▶ AVAILABLE DATA
/-- The part record after a NOTE_OFF: in POLY the held-note list is as it was. -/
theorem stopNote_part (s : State) (p : PartIx) (n : Key) :
    ∃ c, (onPart p (stopNote p n) s).part p =
      { s.part p with
        held := if (s.part p).mode = .poly then (s.part p).held else heldRemove n (s.part p).held
        changeCount := c } := by
  have part : (stopNote p n s).part p =
      { s.part p with
        held := if (s.part p).mode = .poly then (s.part p).held else heldRemove n (s.part p).held } := by
    unfold stopNote
    split
    · rw [State.part, polyNoteOff_parts]
      rfl
    · rw [State.part, monoNoteOff_parts]
      exact part_setPart_self s p _
  exact ⟨_, by rw [onPart, publishPart_part, part]⟩

/-- Settles O30: the list as `playNote_part` and `stopNote_part` give it, with the facts on the list itself. -/
theorem heldListKeepsArrivalOrder : Obligations.HeldListKeepsArrivalOrder := by
  refine ⟨fun s p e plays fit => ?_, fun s p n c releases fit => ?_, fun l n => ?_, fun l n => ?_, fun l n => ?_⟩
  · obtain ⟨nodup, length, polyEmpty⟩ := fit p
    obtain ⟨d, c, part⟩ := playNote_part s p e
    refine ⟨_, exec_of_playsNote plays, ?_⟩
    have held : (s.latched p).mode ≠ .poly → (s.latched p).held = (s.part p).held := by
      unfold State.latched
      split
      · exact fun h => if_neg h
      · exact fun _ => rfl
    have empty : (s.latched p).mode = .poly → (s.latched p).held = [] := by
      unfold State.latched
      split
      · exact fun h => if_pos h
      · exact polyEmpty
    rw [part]
    by_cases poly : (s.latched p).mode = .poly
    · rw [entered_of_poly poly]
      simp [poly, empty poly]
    · rw [entered_of_mono poly]
      dsimp only
      rw [held poly]
      exact ⟨fun h => absurd h poly, fun _ => heldInsert_spec nodup _, heldInsert_fits nodup length _⟩
  · obtain ⟨nodup, -, polyEmpty⟩ := fit p
    obtain ⟨c, part⟩ := stopNote_part s p n
    refine ⟨_, exec_of_releasesNote releases, ?_⟩
    rw [part]
    refine ⟨?_, rfl⟩
    dsimp only
    split
    · rename_i poly
      rw [polyEmpty poly]
      rfl
    · exact heldRemove_eq_erase nodup n
  · exact List.getLast?_concat ..
  · exact List.min?_eq_some_iff
  · exact List.max?_eq_some_iff

end Sys2Proof.Machine
end

section
/-! PROOFS. The NOTE_ON that chooses no voice: the reuse of the voices that hold its note, and the mono set that
follows the priority note (R22, R23, R38 to R40, R42). -/

namespace Sys2Proof.Machine

variable {s t : State} {v : VoiceIx} {p : PartIx} {e : StreamEntry}

/-! ### Operations on a list of voices -/

/-- `foldl_touches` for operations that are told apart by their voices alone. -/
theorem foldl_voices (count : VoiceIx → Nat) (result : VoiceIx → Nat → Voice) (f : VoiceIx → State → State)
    {vs : List VoiceIx} (nodup : vs.Nodup)
    (step : ∀ v ∈ vs, ∀ A m t, Touches A m s t → t.voice v = s.voice v → m + count v ≤ (vs.map count).sum →
      Touches (· = v) (count v) t (f v t) ∧ (f v t).voice v = result v m) :
    Touches (· ∈ vs) (vs.map count).sum s (vs.foldl (fun t v => f v t) s) ∧
      ∀ (i : Nat) (h : i < vs.length),
        (vs.foldl (fun t v => f v t) s).voice vs[i] = result vs[i] ((vs.take i).map count).sum := by
  have fold := foldl_touches (s := s) (fun v => v) count result (fun t v => f v t) vs (by rwa [List.map_id']) step
  rwa [List.map_id'] at fold

theorem sum_map_const {α : Type} (k : Nat) (l : List α) : (l.map fun _ => k).sum = k * l.length := by
  rw [List.map_const', List.sum_replicate, smul_eq_mul, Nat.mul_comm]

theorem voicesOf_nodup (s : State) (p : PartIx) : (s.voicesOf p).Nodup := (List.nodup_finRange 16).filter _

/-! ### Reuse (R23) -/

theorem Touches.reused {A : VoiceIx → Prop} {m : Nat} (h : Touches A m s t) (hv : t.voice v = s.voice v)
    (n : NoteInfo) (a : Long) : t.reused p n v a = s.reused p n v a := by
  unfold State.reused
  rw [hv, h.startedRecord, h.retriggered, h.running]

/-- A stamp that the counter has room for is above all stamps of before, so that taking it changes the record (R4). -/
theorem stamp_ne_old (distinct : s.StampsDistinct) {m k : Nat} (room : s.roomFor k) (hm : m + 1 ≤ k) (v : VoiceIx) :
    s.sequence + BitVec.ofNat 32 m + 1#32 ≠ (s.voice v).ageStamp := by
  have old : (s.voice v).ageStamp.toNat ≤ s.sequence.toNat := (distinct v).1
  unfold State.roomFor at room
  intro e
  rw [← e, BitVec.toNat_add, BitVec.toNat_add, BitVec.toNat_ofNat, BitVec.toNat_ofNat] at old
  omega

/-- The voices that hold a note take it again, one after another (R23). -/
theorem foldl_reuseVoice {n : NoteInfo} {vs : List VoiceIx} (nodup : vs.Nodup)
    (holds : ∀ v ∈ vs, holdsNote (s.voice v) n.note = true) (distinct : s.StampsDistinct) (room : s.roomFor vs.length) :
    Touches (· ∈ vs) vs.length s (vs.foldl (fun t v => reuseVoice p n v t) s) ∧
      ∀ (i : Nat) (h : i < vs.length), (vs.foldl (fun t v => reuseVoice p n v t) s).voice vs[i] =
        s.reused p n vs[i] (s.sequence + 1#32 + BitVec.ofNat 32 i) := by
  have counts (l : List VoiceIx) : (l.map fun _ => 1).sum = l.length := by rw [sum_map_const, Nat.one_mul]
  have fold := foldl_voices (s := s) (fun _ => 1)
    (fun v m => s.reused p n v (s.sequence + BitVec.ofNat 32 m + 1#32)) (fun v t => reuseVoice p n v t) nodup ?_
  · obtain ⟨touched, records⟩ := fold
    rw [counts] at touched
    refine ⟨touched, fun i h => ?_⟩
    rw [records i h, counts, List.length_take_of_le h.le, BitVec.add_assoc, BitVec.add_comm (BitVec.ofNat 32 i),
      BitVec.add_assoc]
  · intro v hv A m t touched same hm
    rw [counts] at hm
    have one : t.roomFor 1 := touched.roomFor (room.mono hm)
    refine ⟨reuseVoice_touches p n one, ?_⟩
    rw [reuseVoice_voice one (by rw [same]; exact holds v hv)
      (by rw [same, touched.sequence]; exact stamp_ne_old distinct room hm v), touched.reused same, touched.sequence]

/-- Settles O27: the holders are reused, each as `reuseVoice_voice` says. -/
theorem noteOnReusesHolders : Obligations.NoteOnReusesHolders := by
  intro s p e plays poly some distinct room
  have reuses := playNote_of_holders poly some
  obtain ⟨touched, records⟩ := foldl_reuseVoice (s := s.setPart p (s.entered p e)) (p := p) (n := e.info)
    ((voicesOf_nodup s p).filter _) (fun v hv => (List.mem_filter.1 hv).2) distinct room
  have ends := touched.entryLeaves
  refine ⟨_, exec_of_playsNote plays, ?_⟩
  rw [onPart, reuses]
  refine ⟨fun i h => ?_, ends.voice, ends.sequence, ?_, ends.others, ends.eq, ends.page⟩
  · exact (publishPart_voice _ p _ _).trans (records i h)
  · rw [← entered_of_poly poly e]
    exact ends.part

/-! ### The mono set (R38, R40) -/

theorem mem_monoSet : v ∈ monoSet s p ↔ (s.voice v).part = some p ∧ (s.voice v).state.playing = true := by
  simp [monoSet, State.voicesOf, and_comm]

theorem Touches.followPriority_voice {A : VoiceIx → Prop} {m : Nat} (h : Touches A m s t) (hv : t.voice v = s.voice v)
    {n : Key} {entry : Option NoteInfo} (connected : Bool) (note : ∀ e, entry = some e → e.note = n)
    (playing : (s.voice v).state.playing = true) :
    (followPriority p n entry connected v t).voice v =
      (s.voice v).publishedFrom (s.followed p n entry connected v (s.voice v)) := by
  rw [← hv] at playing
  rw [Machine.followPriority_voice connected note playing, hv, h.followed]

/-- Where the priority note stands, the mono set does not move (R40). -/
theorem followList_of_same {before : List Key} (entry : Option NoteInfo)
    (h : priorityNote (s.part p).mode before = priorityNote (s.part p).mode (s.part p).held) :
    followList p before entry s = s := by
  unfold followList
  dsimp only
  split
  · rfl
  · rename_i n now
    rw [h, if_pos now]

/-- Where the priority note changes to `n`, every voice of the mono set follows it and takes no stamp (R40). -/
theorem followList_of_moves {before : List Key} (entry : Option NoteInfo) {n : Key}
    (now : priorityNote (s.part p).mode (s.part p).held = some n) (old : priorityNote (s.part p).mode before ≠ some n) :
    Touches (· ∈ monoSet s p) 0 s (followList p before entry s) ∧
      ∀ v ∈ monoSet s p, (followList p before entry s).voice v = (s.voice v).publishedFrom
        (s.followed p n (entry.filter fun e => e.note == n) (!before.isEmpty) v (s.voice v)) := by
  have fold : followList p before entry s = (monoSet s p).foldl
      (fun t v => followPriority p n (entry.filter fun e => e.note == n) (!before.isEmpty) v t) s := by
    unfold followList
    simp only [now, old, if_false]
  have none (l : List VoiceIx) : (l.map fun _ => 0).sum = 0 := by rw [sum_map_const, Nat.zero_mul]
  obtain ⟨touched, records⟩ := foldl_voices (s := s) (fun _ => 0)
    (fun v _ => (s.voice v).publishedFrom
      (s.followed p n (entry.filter fun e => e.note == n) (!before.isEmpty) v (s.voice v)))
    (fun v t => followPriority p n (entry.filter fun e => e.note == n) (!before.isEmpty) v t)
    ((voicesOf_nodup s p).filter _ : (monoSet s p).Nodup)
    fun v hv A m t touched same _ => ⟨followPriority_touches p n _ _ v t,
      touched.followPriority_voice same _ (fun e he => by simpa using (Option.filter_eq_some_iff.1 he).2)
        (mem_monoSet.1 hv).2⟩
  rw [fold]
  rw [none] at touched
  refine ⟨touched, fun v hv => ?_⟩
  obtain ⟨i, h, rfl⟩ := List.getElem_of_mem hv
  exact records i h

/-- The mono set follows the list, whatever becomes of the priority note, and takes no stamp (R40). -/
theorem followList_touches (p : PartIx) (before : List Key) (entry : Option NoteInfo) (s : State) :
    Touches (· ∈ monoSet s p) 0 s (followList p before entry s) := by
  cases now : priorityNote (s.part p).mode (s.part p).held with
  | none =>
    have stays : followList p before entry s = s := by unfold followList; simp only [now]
    rw [stays]
    exact .refl s
  | some n =>
    by_cases old : priorityNote (s.part p).mode before = some n
    · rw [followList_of_same entry (old.trans now.symm)]
      exact .refl s
    · exact (followList_of_moves entry now old).1

/-- From `s` to `u` the held-note list of part `p` has become `after`, and the mono set has followed it with the
entry `entry` (R40). -/
structure FollowsTo (p : PartIx) (after : List Key) (entry : Option NoteInfo) (s u : State) : Prop where
  leaves : EntryLeaves p { s.part p with held := after } (· ∈ monoSet s p) 0 s u
  stays : priorityNote (s.part p).mode (s.part p).held = priorityNote (s.part p).mode after → u.voices = s.voices
  moves : ∀ n, priorityNote (s.part p).mode after = some n → priorityNote (s.part p).mode (s.part p).held ≠ some n →
    ∀ v ∈ monoSet s p, u.voice v =
      { s.followed p n (entry.filter fun e => e.note == n) (!(s.part p).held.isEmpty) v (s.voice v) with
        changeCount := (u.voice v).changeCount }

/-- An entry that makes the mono set of part `p` follow its list (R40, R44). -/
theorem followList_followsTo (s : State) (p : PartIx) (after : List Key) (entry : Option NoteInfo) :
    FollowsTo p after entry s
      ((followList p (s.part p).held entry (s.setPart p { s.part p with held := after })).publishPart p
        (s.part p)) where
  leaves := (followList_touches p (s.part p).held entry (s.setPart p { s.part p with held := after })).entryLeaves
  stays same := by
    rw [followList_of_same entry (by rw [part_setPart_self]; exact same)]
    exact voices_ext fun v => publishPart_voice _ p _ v
  moves n now old v hv := by
    have record := (followList_of_moves (s := s.setPart p { s.part p with held := after }) (p := p) entry
      (by rw [part_setPart_self]; exact now) (by rw [part_setPart_self]; exact old)).2 v hv
    rw [publishPart_voice, record, publishedFrom_eq]
    rfl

▶ REQUIRED ACTION
Output the lines above exactly, but only those between the line holding "entry s) := by" and the line holding "s p, u.voice", inclusive.

▶ EXERCISE RESULT
    Touches (· ∈ monoSet s p) 0 s (followList p before entry s) := by
  cases now : priorityNote (s.part p).mode (s.part p).held with
  | none =>
    have stays : followList p before entry s = s := by unfold followList; simp only [now]
    rw [stays]
    exact .refl s
  | some n =>
    by_cases old : priorityNote (s.part p).mode before = some n
    · rw [followList_of_same entry (old.trans now.symm)]
      exact .refl s
    · exact (followList_of_moves entry now old).1

/-- From `s` to `u` the held-note list of part `p` has become `after`, and the mono set has followed it with the
entry `entry` (R40). -/
structure FollowsTo (p : PartIx) (after : List Key) (entry : Option NoteInfo) (s u : State) : Prop where
  leaves : EntryLeaves p { s.part p with held := after } (· ∈ monoSet s p) 0 s u
  stays : priorityNote (s.part p).mode (s.part p).held = priorityNote (s.part p).mode after → u.voices = s.voices
  moves : ∀ n, priorityNote (s.part p).mode after = some n → priorityNote (s.part p).mode (s.part p).held ≠ some n →
    ∀ v ∈ monoSet s p, u.voice v =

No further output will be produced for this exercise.